奥特和瓦勒留斯对视一眼,弯腰捡起地上的枪 —— 除了奥特手里的,还有之前帮派分子掉落的两把霰弹枪和一把手枪。他们将枪分给旁边几个看起来还算镇定的原人质游客:“怪物还在外面,我们得赶紧离开。” 奥特的声音因紧张有些沙哑,他的目光扫过幸存的人 —— 罗塞塔集团的沃斯・凯勒曼正整理凌乱的西装,试图维持最后的体面,可他颤抖的手指却暴露了内心的恐惧;韩国苯生集团的金泰贤扶着沾水花的眼镜,镜片上的水雾让他看不清前路,只能紧紧跟着前面的人;辉瑞制药的迈克尔・罗伯特・威尔逊则紧紧攥着他冒险带出的病毒检测报告,报告被水打湿了边角,他却依旧宝贝地抱在怀里 —— 这是唯一能证明他经历过这场灾难的证据。
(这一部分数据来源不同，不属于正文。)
theorem porLowEff_ev (s : State) : Evolves 2189986644328447 s (porLowEff s) :=
  ⟨fun p hp => by cases p <;> first | rfl | exact fun _ _ => rfl | exact fun _ => rfl | exact absurd hp (by decide), 
    fun h => { h with
      funcs := rfl, rings := rfl, parts := rfl, prisms := rfl, facets := rfl, streams := rfl, streamGens := rfl
      models := rfl, modelGens := rfl, ports := rfl, ranges := rfl, hostBase := rfl, classes := rfl, ftqs := rfl
      mem := rfl, poison := rfl, cids := ⟨.nil, fun _ h => nomatch h⟩ }⟩

theorem porReleaseEff_ev (s : State) (x1 x2) : Evolves 1039 s (porReleaseEff s x1 x2) := by
  unfold porReleaseEff
  extract_lets l1 l2 l3 l4 l5
  exact .step (upd_mode_ident_pins_clk_test_ev ..) <| .refl ..

theorem refclkLossEff_ev (s : State) : Evolves 2189960874524639 s (refclkLossEff s) := by
  unfold refclkLossEff
  extract_lets l1 l2 l3 l4
  refine .iteR ?_ ?_
  · exact .step (upd_pins_clk_ev ..) <| .refl ..
  · exact .step (upd_mode_ev ..) <| .step (wiped_ev ..) <| .refl ..

theorem refclkReturnEff_ev (s : State) : Evolves 2189960874524639 s (refclkReturnEff s) := by
  unfold refclkReturnEff
  extract_lets l1 l2 l3
  split
  · split
    · exact .step (lockClocks_ev ..) <| .step (upd_pins_ev ..) <| .refl ..
    · exact .step (warmReset_ev ..) <| .step (lockClocks_ev ..) <| .step (upd_pins_ev ..) <| .refl ..
  · split
    · exact .step (upd_pins_ev ..) <| .refl ..
    · split
      · exact .step (upd_clk_ev ..) <| .step (upd_pins_ev ..) <| .refl ..
      · exact .step (lockClocks_ev ..) <| .step (upd_pins_ev ..) <| .refl ..

theorem thermtripEff_ev (s : State) : Evolves 8796093284421 s (thermtripEff s) := by
  unfold thermtripEff
  exact .step (stopDevice_ev ..) <| .step (upd_pins_ev ..) <| .refl ..

/-! ### Boot -/

theorem firstStageRuns_ev (s : State) (x1 x2) : Evolves 307863255777433 s (firstStageRuns s x1 x2) := by
  unfold firstStageRuns
  extract_lets l1 l2 l3 l4 l5 l6
  exact .step (State.emit_ev ..) <| .step (State.used_ev ..) <| .step (upd_mode_clk_sec_memc_ev ..) <|
    .step (measureMr_ev ..) <| .step (measureAll_ev ..) <| .refl ..

theorem bootFlash_ev {s t : State} (h : bootFlash s = .inl t) : Evolves 307863255777433 s t := by
  unfold bootFlash at h
  extract_lets at h
  split at h
  · cases h
    exact .step (firstStageRuns_ev ..) <| .refl ..
  · split at h
    · cases h
    · split at h
      · cases h
        exact .step (firstStageRuns_ev ..) <| .step (State.setSecCause_ev ..) <| .refl ..
      · cases h

theorem bootStops_ev (s : State) (x1) : Evolves 9 s (bootStops s x1) := by
  unfold bootStops
  exact .step (upd_mode_clk_ev ..) <| .refl ..

theorem bootHost_ev (s : State) : Evolves 307863255777433 s (bootHost s) := by
  unfold bootHost
  split
  · exact .step (bootStops_ev ..) <| .refl ..
  · extract_lets l1 l2
    split
    · exact .step (firstStageRuns_ev ..) <| .step (upd_sec_ev ..) <| .refl ..
    · exact .step (bootStops_ev ..) <| .refl ..

theorem firstStageEff_ev (s : State) : Evolves 307863255777433 s (firstStageEff s) := by
  unfold firstStageEff
  extract_lets l1
  split
  · subst l1
    split
    · exact .step (bootHost_ev ..) <| .refl ..
    · exact .refl ..
  · split
    · exact .step (bootFlash_ev (by assumption)) <| .refl ..
    · split
      · subst l1
        split
        · exact .step (bootHost_ev ..) <| .refl ..
        · exact .refl ..
      · exact .step (bootStops_ev ..) <| .refl ..

theorem pllLockEff_ev (s : State) : Evolves 589338232750175 s (pllLockEff s) := by
  unfold pllLockEff
  extract_lets l1 l2 l3 l4 l5 l6
  split
  · refine .step (stopDevice_ev ..) <| .step (measureRom_ev ..) <| .step (upd_sec_ev ..) ?_
    subst l4
    split
    · exact .step (lockClocks_ev ..) <| .step (upd_ident_clk_ev ..) <| .refl ..
    · exact .step (linkComesUp_ev ..) <| .step (lockClocks_ev ..) <| .step (upd_ident_clk_ev ..) <| .refl ..
  · refine .step (upd_mode_ev ..) <| .step (measureRom_ev ..) <| .step (upd_sec_ev ..) ?_
    subst l4
    split
    · exact .step (lockClocks_ev ..) <| .step (upd_ident_clk_ev ..) <| .refl ..
    · exact .step (linkComesUp_ev ..) <| .step (lockClocks_ev ..) <| .step (upd_ident_clk_ev ..) <| .refl ..

theorem readyEff_ev (s : State) : Evolves 1125899906843161 s (readyEff s) := by
  unfold readyEff
  exact .step (State.setCrownCause_ev ..) <| .step (upd_mode_clk_sec_vertex_ev ..) <| .refl ..

theorem trained_ev (s : State) (x1) : Evolves 281474976710784 s (trained s x1) := by
  unfold trained
  extract_lets l1 l2 l3 l4
  split
  · exact .step (upd_memc_ev ..) <| .refl ..
  · split
    · extract_lets l5
      refine .iteL ?_ ?_
      · exact .step (upd_memc_ev ..) <| .refl ..
      · exact .step (State.setMemCause_ev ..) <| .refl ..
    · refine .step (State.setMemCause_ev ..) ?_
      refine .iteR ?_ ?_
      · exact .step (upd_memc_ev ..) <| .refl ..
      · exact .step (State.setMemCause_ev ..) <| .refl ..

theorem trainingEff_ev (s : State) (x1) : Evolves 281474976710809 s (trainingEff s x1) := by
  unfold trainingEff
  extract_lets l1 l2 l3 l4 l5
  split
  · exact .step (upd_mode_ev ..) <| .step (trained_ev ..) <| .refl ..
  · exact .step (upd_mode_clk_ev ..) <| .step (measureMr_ev ..) <| .step (measureMr_ev ..) <|
      .step (trained_ev ..) <| .refl ..

/-! ### Power -/

theorem alertEff_ev (s : State) : Evolves 8 s (alertEff s) := by
  unfold alertEff
  extract_lets l1 l2
  refine .iteR ?_ ?_
  · exact .step (State.setPmuCause_ev ..) <| .step (upd_clk_ev ..) <| .refl ..
  · exact .step (State.setPmuCause_ev ..) <| .refl ..

theorem controlStep_ev (s : State) (x1) : Evolves 8 s (controlStep s x1) := by
  unfold controlStep
  extract_lets l1 l2 l3 l4 l5 l6 l7 l8 l9 l10 l11 l12
  refine .iteR ?_ ?_
  · subst l12
    refine .iteR ?_ ?_
    · subst l11
      refine .iteR ?_ ?_
      · subst l10
        refine .iteR ?_ ?_
        · exact .step (upd_clk_ev ..) <| .refl ..
        · exact .step (State.setPmuCause_ev ..) <| .refl ..
      · exact .step (State.setPmuCause_ev ..) <| .refl ..
    · exact .step (State.setPmuCause_ev ..) <| .refl ..
  · exact .step (State.setPmuCause_ev ..) <| .refl ..

theorem powerCapEff_ev (x1) (s : State) : Evolves 16801800 s (powerCapEff x1 s) := by
  unfold powerCapEff
  extract_lets l1 l2
  split
  · exact .step (fail_ev ..) <| .refl ..
  · split
    · exact .step (finish_ev ..) <| .refl ..
    · exact .step (finish_ev ..) <| .step (upd_clk_ev ..) <| .refl ..

theorem powerQueryEff_ev (x1) (s : State) : Evolves 16801792 s (powerQueryEff x1 s) := by
  unfold powerQueryEff
  exact .step (finish_ev ..) <| .refl ..

theorem railEff_ev (s : State) (x1 x2 x3) : Evolves 8 s (railEff s x1 x2 x3) := by
  unfold railEff
  extract_lets l1 l2 l3 l4
  refine .iteR ?_ ?_
  · subst l4
    refine .iteR ?_ ?_
    · exact .step (upd_clk_ev ..) <| .refl ..
    · exact .step (State.setPmuCause_ev ..) <| .refl ..
  · exact .step (State.setPmuCause_ev ..) <| .refl ..

theorem wakeEff_ev (s : State) (x1) : Evolves 131072 s (wakeEff s x1) := by
  unfold wakeEff
  exact .step (State.modPrism_ev ..) <| .refl ..

end Sys2Proof.Machine
end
新威尔法玛的阿拉夫・辛格・帕特尔、爱琴海海洋产业的安德烈亚斯・佩特罗斯・卡洛盖里斯、全球农产品联合的卢卡斯・加布里埃尔・费雷拉、红盾石油集团的杰基・维拉・科文、吉阳株式会社的田中健太郎、新三联集团的谢临渊、神亚制药的程叙白等人也跟在后面,每个人脸上都写满恐惧与疲惫,脚步踉跄却不敢停下 —— 他们知道,只要慢一步,就可能成为下一个牺牲品。
“大家跟紧我,出口在东侧大门!” 奥特指向前方 —— 东侧大门是员工通道,之前他听达里奥提过,那里没有被怪物破坏,也没有帮派分子看守。他率先迈步,脚下的河水发出 “啪嗒” 声,每一步都走得小心翼翼;瓦勒留斯跟在他身边,耳朵警惕地捕捉着周围的动静 —— 吸血鬼的听觉远超常人,他能听到远处传来的怪物嘶吼,也能听到身后人群的呼吸声,手中的枪随时准备应对突发状况。